[Dataset entries]
-- ==== Sys2Proof/Machine/Gnss.lean ====
section
/-! DEFINITION. The GNSS timing receiver (spec/06_gnss_receiver.md): its states, streams, notches, channels, epochs, solution, verdict,
deliveries and hint store. What the correlators and the management cores measure are operands of the commands. -/
namespace Sys2Proof.Machine

namespace Rx
def off : Nat := 0
def starting : Nat := 1
def running : Nat := 2
def sleeping : Nat := 3
def asleep : Nat := 4
def waking : Nat := 5
def stopping : Nat := 6
end Rx

namespace Ch
def search : Nat := 1
def pullIn : Nat := 2
def fll : Nat := 3
def pll : Nat := 4
def lost : Nat := 5
end Ch

namespace Verdict
def none : Nat := 0
def inconclusive : Nat := 1
def authentic : Nat := 2
def suspect : Nat := 3
def spoofed : Nat := 4
end Verdict

/-- The receiver's state (Table GNSS-5). -/
def State.rx (s : State) : Nat := s.rd F.GNSS_STAT_STATE

/-- The receiver processes signals. -/
def State.rxActive (s : State) : Bool := s.rx == Rx.starting || s.rx == Rx.running || s.rx == Rx.waking

/-- The receiver's hidden state becomes `g`. -/
def State.setGnss (s : State) (g : GnssSt) : State := { s with gnss := g }

/-- The value in force of a field whose writes take effect at the next epoch latch (R247). -/
def State.inG (s : State) (f : Fld) (i : Nat := 0) : Nat := (kvGet s.gnss.was (f.key i)).getD (s.rd f i)

/-! ### Channels (Table GNSS-2) -/

/-- Channel `no`, if it is not IDLE. -/
def State.gch (s : State) (no : Nat) : Option GnssCh := s.gnss.ch.find? (fun c => c.no == no)

/-- `c` put in a list of channels by rising number. -/
def putCh (c : GnssCh) : List GnssCh → List GnssCh
  | [] => [c]
  | d :: t => if c.no < d.no then c :: d :: t else if c.no = d.no then c :: t else d :: putCh c t

/-- CH_TRACK follows the channels in FLL or PLL. -/
def State.showCh (s : State) : State :=
  s.wrSat F.GNSS_STAT_CH_TRACK (s.gnss.ch.countP (fun c => c.st == Ch.fll || c.st == Ch.pll))

/-- Channel `c` takes its new state. -/
def State.setCh (s : State) (c : GnssCh) : State := (s.setGnss { s.gnss with ch := putCh c s.gnss.ch }).showCh

/-- Channel `no` queues a search of class `cls` and is in SEARCH (R222). -/
def State.queueSearch (s : State) (c : GnssCh) (cls : Nat) : State :=
  let s := s.setCh { c with st := Ch.search, cls := cls, lockCnt := 0 }
  s.setGnss { s.gnss with queue := (s.gnss.queue.filter (· != c.no)) ++ [c.no] }

/-- The address of the record of channel `no` (Table GNSS-10). -/
def chRec (no : Nat) : Nat := 0xA00000 + 0x40 * no

/-- Channel `no` becomes IDLE: released, and its record's VALID is 0. -/
def State.releaseCh (s : State) (no : Nat) : State :=
  let s := (s.setGnss { s.gnss with ch := s.gnss.ch.filter (fun c => c.no != no), queue := s.gnss.queue.filter (· != no) }).showCh
  let s := s.mwr (chRec no + 24) 4 0
  s.mwr (chRec no + 28) 4 (setBit (s.mrd (chRec no + 28) 4) 31 false)

/-- Stream `t` runs. -/
def State.streamRuns (s : State) (t : Nat) : Bool := s.gnss.run.getD t false

/-- The stream number of a channel. -/
def GnssCh.stream (c : GnssCh) : Nat := 4 * c.ant + c.b

/-- The next search: the first waiting one of the lowest class (R222). -/
def State.nextSearch (s : State) : Option GnssCh :=
  (List.range 3).findSome? (fun k => s.gnss.queue.findSome? (fun no =>
    match s.gch no with
    | some c => if c.cls = k ∧ s.streamRuns c.stream then some c else none
    | none => none))

/-- `ACQ_SEARCH_DONE`: the search in progress ends, with a detection when `found`. -/
def execAcqSearchDone (found : Bool) (s : State) : Host.Outcome State Fault Refusal :=
  match s.nextSearch with
  | none => done s
  | some c =>
    let s := s.setGnss { s.gnss with queue := s.gnss.queue.filter (· != c.no) }
    if found then done (s.setCh { c with st := Ch.pullIn }) else done (s.queueSearch c (min 2 (c.cls + 1)))

/-- `f` of channel `no` when it is in state `st`. -/
def State.ifCh (s : State) (no st : Nat) (f : GnssCh → State) : State :=
  match s.gch no with
  | some c => if c.st = st then f c else s
  | none => s

/-- `CHANNEL_PULL_IN_DONE`: channel `no` has converged. -/
def execChannelPullInDone (no : Nat) (s : State) : Host.Outcome State Fault Refusal :=
  done (s.ifCh no Ch.pullIn (fun c => s.setCh { c with st := Ch.fll }))
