-- ==== Sys2Proof/Machine/Ptp.lean ====
section
/-! DEFINITION. PTP in hardware (spec/09_ptp_engine.md): instances, quality fields, the messages sent and answered, authentication,
peer delay and foreign masters. Sessions are in Sess.lean, packet clients in Client.lean. -/
namespace Sys2Proof.Machine

namespace Ptp
def sync : Nat := 0x0
def delayReq : Nat := 0x1
def pdelayReq : Nat := 0x2
def pdelayResp : Nat := 0x3
def followUp : Nat := 0x8
def delayResp : Nat := 0x9
def pdelayFup : Nat := 0xA
def announce : Nat := 0xB
def signaling : Nat := 0xC
def management : Nat := 0xD
end Ptp

/-- The class of instance `i`'s messages and its domain now (R310). -/
def State.ptpDom (s : State) (i : Nat) : Nat := s.classDom (Cls.ptp0 + i)

def State.profile (s : State) (i : Nat) : Nat := s.rd F.PTE_I_CTL_PROFILE i

/-- A profile with instance-specific peer delay (Table PTP-2). -/
def isP2p (profile : Nat) : Bool := profile == 1 || profile == 5

/-- The engine's clockIdentity. -/
def State.clkId (s : State) : Nat := s.rd F.PTE_CLKID_CLKID

/-- The transport code of a carrier. -/
def trOf : Carrier → Nat
  | .l2 => 0
  | .udp4 => 1
  | .udp6 => 2

/-! ### Quality fields (R322 to R326) -/

/-- An ATOM slot is a member. -/
def State.atomMember (s : State) : Bool := s.slotState 8 == Slot.member || s.slotState 9 == Slot.member

/-- A SYNCE slot with QL_RX at or above QL_F is a member. -/
def State.synceMember (s : State) (i : Nat) : Bool :=
  (List.range 8).any (fun g => s.slotState (12 + g) == Slot.member && s.inF F.PTE_I_CC2_QL_F i ≤ s.rd F.SDS_GRP_QL_QL_RX g)

/-- Domain `d` has entered LOCKED since reset. -/
def State.lockedEver (s : State) (d : Nat) : Bool :=
  if d = 0 then s.on F.ENS_DOM_STAT_A_LOCKED_EVER else s.on F.ENS_DOM_STAT_B_LOCKED_EVER

/-- Domain `d` is withheld (R162). -/
def State.withheld (s : State) (d : Nat) : Bool := s.on F.EAVES_x_FLAGS_WITHHELD d

/-- The class of Table PTP-4 is CC_LOST_F. -/
def State.lostF (s : State) (i d : Nat) : Bool :=
  let st := s.domState d
  !s.withheld d && (st == DomSt.lost || st == DomSt.freeRun) && s.everTraced d && (s.atomMember || s.synceMember i)

/-- clockClass of instance `i` in domain `d` (Table PTP-4). -/
def State.ptpClass (s : State) (i d : Nat) : Nat :=
  let st := s.domState d
  let ever := s.everTraced d
  let free := s.inF F.PTE_I_CC2_CC_FREE i
  let lost := s.inF F.PTE_I_CC_CC_LOST i
  let hold := s.inF F.PTE_I_CC_CC_HOLD i
  if s.withheld d then (if ever then lost else free)
  else if st = DomSt.locked then s.inF F.PTE_I_CC_CC_LOCKED i
  else if st = DomSt.holdover then hold
  else if st = DomSt.acquiring then (if s.inHoldover d || s.lockedEver d then hold else free)
  else if !ever then free
  else if s.lostF i d then s.inF F.PTE_I_CC_CC_LOST_F i
  else lost

/-- The limits of Table PTP-5 from code 0x17 on, in tenths of a picosecond. -/
def accuracyLimit (code : Nat) : Nat :=
  let k := code - 0x17
  if code = 0x30 then 10 ^ 14 else if k % 2 = 0 then 10 * 10 ^ (k / 2) else 25 * 10 ^ (k / 2)

/-- The smallest code whose limit is at or above the bound (LSB 0.25 ns); 0xFE for a bound of 0xFFFF_FFFF. -/
def accuracyCode (bound : Nat) : Nat :=
  if maxBound ≤ bound then 0xFE
  else (((List.range 26).map (fun k => 0x17 + k)).find? (fun c => bound * 2500 ≤ accuracyLimit c)).getD 0xFE

/-- clockAccuracy of instance `i` in domain `d` on a port of rate code `rate` (R323). -/
def State.ptpAccuracy (s : State) (i d rate : Nat) : Nat :=
  if s.inF F.PTE_I_CTL_ACC_DERIVE i ≠ 0 then accuracyCode (s.frameBound d rate)
  else if s.domState d = DomSt.locked then s.inF F.PTE_I_CC2_ACC_LOCKED i else 0xFE

/-- offsetScaledLogVariance (R324). -/
def State.ptpVariance (s : State) (i d : Nat) : Nat :=
  if s.domState d = DomSt.locked then s.inF F.PTE_I_QUAL_OSLV_LOCKED i else s.inF F.PTE_I_QUAL_OSLV_OTHER i

/-- The traceable member of domain `d` with the largest weight, the lowest slot on a tie. -/
def State.topTrace (s : State) (d : Nat) : Option Nat :=
  match s.traceSet d with
  | [] => none
  | n :: t => some (t.foldl (fun m k => if s.rd F.ENS_SLOT_W_WEIGHT m < s.rd F.ENS_SLOT_W_WEIGHT k then k else m) n)

/-- timeSource (R324). For a traceable ATOM, XO or SYNCE slot the spec names no code: a free value of the slot. -/
def State.timeSource (s : State) (d : Nat) : Nat :=
  let st := s.domState d
  let other := if s.atomMember then 0x10 else 0xA0
  if st = DomSt.acquiring ∨ st = DomSt.locked then
    match s.topTrace d with
    | none => other
    | some n =>
      if n = 11 then 0x20
      else if 20 ≤ n then (if s.on F.PTE_CLI_CTL_PROTO (n - 20) then 0x50 else 0x40)
      else if n < 8 then 0x90
      else Config.timeSourceOf n % 256
  else other

/-- timeTraceable and frequencyTraceable (R325). -/
def State.timeTr (s : State) (d : Nat) : Bool := s.domState d == DomSt.locked || s.domState d == DomSt.holdover
def State.freqTr (s : State) (i d : Nat) : Bool := s.timeTr d || s.lostF i d

/-- Which of the sources of TAI - UTC instance `u` selects: 0 GNSS, 1 + u the host. -/
def State.utcSrc (s : State) (u : Nat) : Nat := if s.inF F.PTE_I_UTC_SRC u = 0 then 0 else 1 + u

/-- The selected source has given a non-zero offset since reset (R326). -/
def State.utcValid (s : State) (u : Nat) : Bool :=
  s.ptp.utcSeen.getD (s.utcSrc u) false || (s.utcSource u).1 != 0

/-- The sources that give a non-zero offset now are remembered. -/
def State.noteUtc (s : State) : State :=
  let now := [s.on F.GNSS_UTC_TAI_UTC, s.inF F.PTE_I_UTC_HOST_OFS 0 != 0, s.inF F.PTE_I_UTC_HOST_OFS 1 != 0]
  { s with ptp := { s.ptp with utcSeen := (s.ptp.utcSeen.zip now).map (fun q => q.1 || q.2) } }

/-- The LV fields of PTE_I_STAT[i] follow the instance's domain, at each beat edge (R322); those of an instance that does not run
are at their reset values. -/
def State.showInst (s : State) (i : Nat) : State :=
  if !s.ptpRuns i then
    s.rstFlds [F.PTE_I_STAT_CLASS, F.PTE_I_STAT_ACCURACY, F.PTE_I_STAT_TIME_SOURCE, F.PTE_I_STAT_WITHHELD, F.PTE_I_STAT_TIME_TR,
      F.PTE_I_STAT_FREQ_TR, F.PTE_I_STAT_UTC_VALID, F.PTE_I_STAT_LEAP61, F.PTE_I_STAT_LEAP59] i
  else
    let d := s.ptpDom i
    let leap := s.leapFlag i (s.epochOf d (s.count d))
    let s := (s.wr F.PTE_I_STAT_CLASS (s.ptpClass i d) i).wr F.PTE_I_STAT_TIME_SOURCE (s.timeSource d) i
    let s := (s.wrB F.PTE_I_STAT_WITHHELD (s.withheld d) i).wrB F.PTE_I_STAT_TIME_TR (s.timeTr d) i
    let s := (s.wrB F.PTE_I_STAT_FREQ_TR (s.freqTr i d) i).wrB F.PTE_I_STAT_UTC_VALID (s.utcValid i) i
    (s.wrB F.PTE_I_STAT_LEAP61 (leap == 1) i).wrB F.PTE_I_STAT_LEAP59 (leap == 2) i

/-- The engine's part of a beat edge: UTC sources, instances and port states. -/
def State.showPtp (s : State) : State := forN 32 (((s.noteUtc).showInst 0).showInst 1) State.showPtpPort

/-! ### The bytes of a message (R316) -/

/-- The flags of a message of instance `i` in domain `d` whose own time is `e`. -/
def State.ptpFlags (s : State) (i d : Nat) (e : Int) (twoStep unicast : Bool) : Nat :=
  let leap := s.leapFlag i e
  twoStep.toNat * 2 ^ 9 + unicast.toNat * 2 ^ 10 + (s.freqTr i d).toNat * 2 ^ 5 + (s.timeTr d).toNat * 2 ^ 4 + 2 ^ 3 +
    (s.utcValid i).toNat * 2 ^ 2 + (leap == 2).toNat * 2 + (leap == 1).toNat

/-- The controlField of a message type. -/
def controlOf (type : Nat) : Nat := if type = 0 then 0 else if type = 1 then 1 else if type = 8 then 2 else if type = 9 then 3 else 5

/-- The common header; its length is put in when the message is finished. -/
def ptpHead (sdo minorSdo type domain flags : Nat) (corr : Int) (clkId port seq : Nat) (log : Int) : List Nat :=
  [sdo % 16 * 16 + type, 0x12, 0, 0, domain, minorSdo] ++ beBytes 2 flags ++ beBytes 8 (ofS 64 corr) ++ beBytes 4 0 ++
    beBytes 8 clkId ++ beBytes 2 (port + 1) ++ beBytes 2 seq ++ [controlOf type, ofS 8 log]

/-- The common header of a message of instance `i` on port `p`. -/
def State.instHead (s : State) (i p type flags : Nat) (corr : Int) (seq : Nat) (log : Int) : List Nat :=
  ptpHead (s.rd F.PTE_I_CTL_MAJOR_SDO i) (s.rd F.PTE_I_CTL_MINOR_SDO i) type (s.rd F.PTE_I_DS_DOMAIN_NUM i) flags corr s.clkId p seq log

/-- A timestamp of ten bytes: seconds and nanoseconds of an epoch time in ru. -/
def ptpTime (e : Int) : List Nat :=
  let t := splitEpoch e
  beBytes 6 t.1 ++ beBytes 4 t.2.1

/-- The fraction of a nanosecond of an epoch time, in 2^-16 ns. -/
def subNs (e : Int) : Int := e % 65536

/-- The Eaves TLV (Table PTP-6) of domain `d` with the bound `bound`. -/
def State.eavesTlv (s : State) (d bound : Nat) : List Nat :=
  let flags := d % 2 * 128 + s.domState d % 8 * 16 + s.rd F.EAVES_x_FLAGS_HOLD d * 8 + s.rd F.EAVES_x_FLAGS_S2 d * 4 +
    s.rd F.EAVES_x_FLAGS_SAT d * 2 + s.rd F.EAVES_x_FLAGS_NEVER d
  beBytes 2 0x8000 ++ beBytes 2 20 ++ beBytes 3 (s.rd F.PTE_ORG_ORG_ID) ++ beBytes 3 1 ++ [1, flags] ++ beBytes 4 bound ++
    beBytes 4 (s.rd F.EAVES_x_HO_AGE_AGE d / 1024) ++ beBytes 3 (s.rd F.EAVES_x_TRACE_SLOTS_SLOTS d) ++
    [s.rd F.EAVES_x_TRACE_SLOTS_TRACE_GEN d]

/-- The Eaves TLV when `on` says that the message carries it. -/
def State.eavesPart (s : State) (on : Bool) (d rate : Nat) : List Nat := if on then s.eavesTlv d (s.frameBound d rate) else []

/-- The Follow_Up information TLV of 802.1AS (R329). -/
def State.asTlv (s : State) (i : Nat) : List Nat :=
  beBytes 2 3 ++ beBytes 2 28 ++ beBytes 3 0x0080C2 ++ beBytes 3 1 ++ beBytes 4 0 ++ beBytes 2 (s.rd F.PTE_I_UTCDAY_GM_TB i) ++
    beBytes 12 (ofS 96 (s.ptp.phase.getD i 0)) ++ beBytes 4 0

/-- The PATH_TRACE TLV of 802.1AS (R329). -/
def State.pathTlv (s : State) : List Nat := beBytes 2 8 ++ beBytes 2 8 ++ beBytes 8 s.clkId

/-! ### Authentication (R334 to R337) -/

namespace SaBit
def valid : Nat := 31
def rx : Nat := 30
def tx : Nat := 29
def icvCf : Nat := 26
end SaBit

/-- The CTL and KEY_ID words of security association `k` (Table PTP-13). -/
def saAddr (k : Nat) : Nat := 0x880000 + 16 * k
def State.saCtl (s : State) (k : Nat) : Nat := s.mrd (saAddr k) 4
def State.saKeyId (s : State) (k : Nat) : Nat := s.mrd (saAddr k + 4) 4

/-- Algorithm and slate of an association's CTL word. -/
def saAlg (ctl : Nat) : Nat := bits ctl 27 2
def saSlate (ctl : Nat) : Nat := bits ctl 18 8

/-- The key length that an algorithm needs (R376). -/
def saKlen (alg : Nat) : Bool := alg != 1

/-- The slate of the association with CTL word `ctl` can be used for PTP. -/
def State.saUsable (s : State) (ctl : Nat) : Bool := s.slateUse (saSlate ctl) Usage.ptp (saKlen (saAlg ctl)) == Code.ok

/-- The ICV of the message bytes `msg` (all before the ICV) under `key` (R334, R335). -/
def saIcv (ctl : Nat) (key msg : List Nat) : List Nat :=
  let m := if bit ctl SaBit.icvCf then putBe msg 8 8 0 else msg
  if saAlg ctl = 0 then (hmacSha256 key m).take 16 else bytesOf 16 (aesCmac key m)

/-- The message with its length field filled in. -/
def putLength (msg : List Nat) : List Nat := putBe msg 2 2 msg.length

/-- The message with an authentication TLV under `key`. -/
def authenticate (ctl keyId : Nat) (key msg : List Nat) : List Nat :=
  let m := putBe msg 2 2 (msg.length + 26)
  let m := m ++ beBytes 2 0x8009 ++ beBytes 2 22 ++ [ctl % 256, 0] ++ beBytes 4 keyId
  m ++ saIcv ctl key m

/-- Association `k` demands an authentication TLV on what is sent. -/
def State.saSends (s : State) (k : Nat) : Bool :=
  k != 0x3F && bit (s.saCtl k) SaBit.valid && bit (s.saCtl k) SaBit.tx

EXERCISE BRIEF:
Of the entries listed above, reproduce only the lines starting at the line containing "if maxBound ≤ bound then 0xFE" and ending at the line containing "def State.utcValid (s". Include both, exactly as they stand.

OUTPUT FOR THIS TASK:
  if maxBound ≤ bound then 0xFE
  else (((List.range 26).map (fun k => 0x17 + k)).find? (fun c => bound * 2500 ≤ accuracyLimit c)).getD 0xFE

/-- clockAccuracy of instance `i` in domain `d` on a port of rate code `rate` (R323). -/
def State.ptpAccuracy (s : State) (i d rate : Nat) : Nat :=
  if s.inF F.PTE_I_CTL_ACC_DERIVE i ≠ 0 then accuracyCode (s.frameBound d rate)
  else if s.domState d = DomSt.locked then s.inF F.PTE_I_CC2_ACC_LOCKED i else 0xFE

/-- offsetScaledLogVariance (R324). -/
def State.ptpVariance (s : State) (i d : Nat) : Nat :=
  if s.domState d = DomSt.locked then s.inF F.PTE_I_QUAL_OSLV_LOCKED i else s.inF F.PTE_I_QUAL_OSLV_OTHER i

/-- The traceable member of domain `d` with the largest weight, the lowest slot on a tie. -/
def State.topTrace (s : State) (d : Nat) : Option Nat :=
  match s.traceSet d with
  | [] => none
  | n :: t => some (t.foldl (fun m k => if s.rd F.ENS_SLOT_W_WEIGHT m < s.rd F.ENS_SLOT_W_WEIGHT k then k else m) n)

/-- timeSource (R324). For a traceable ATOM, XO or SYNCE slot the spec names no code: a free value of the slot. -/
def State.timeSource (s : State) (d : Nat) : Nat :=
  let st := s.domState d
  let other := if s.atomMember then 0x10 else 0xA0
  if st = DomSt.acquiring ∨ st = DomSt.locked then
    match s.topTrace d with
    | none => other
    | some n =>
      if n = 11 then 0x20
      else if 20 ≤ n then (if s.on F.PTE_CLI_CTL_PROTO (n - 20) then 0x50 else 0x40)
      else if n < 8 then 0x90
      else Config.timeSourceOf n % 256
  else other

/-- timeTraceable and frequencyTraceable (R325). -/
def State.timeTr (s : State) (d : Nat) : Bool := s.domState d == DomSt.locked || s.domState d == DomSt.holdover
def State.freqTr (s : State) (i d : Nat) : Bool := s.timeTr d || s.lostF i d

/-- Which of the sources of TAI - UTC instance `u` selects: 0 GNSS, 1 + u the host. -/
def State.utcSrc (s : State) (u : Nat) : Nat := if s.inF F.PTE_I_UTC_SRC u = 0 then 0 else 1 + u

/-- The selected source has given a non-zero offset since reset (R326). -/
def State.utcValid (s : State) (u : Nat) : Bool :=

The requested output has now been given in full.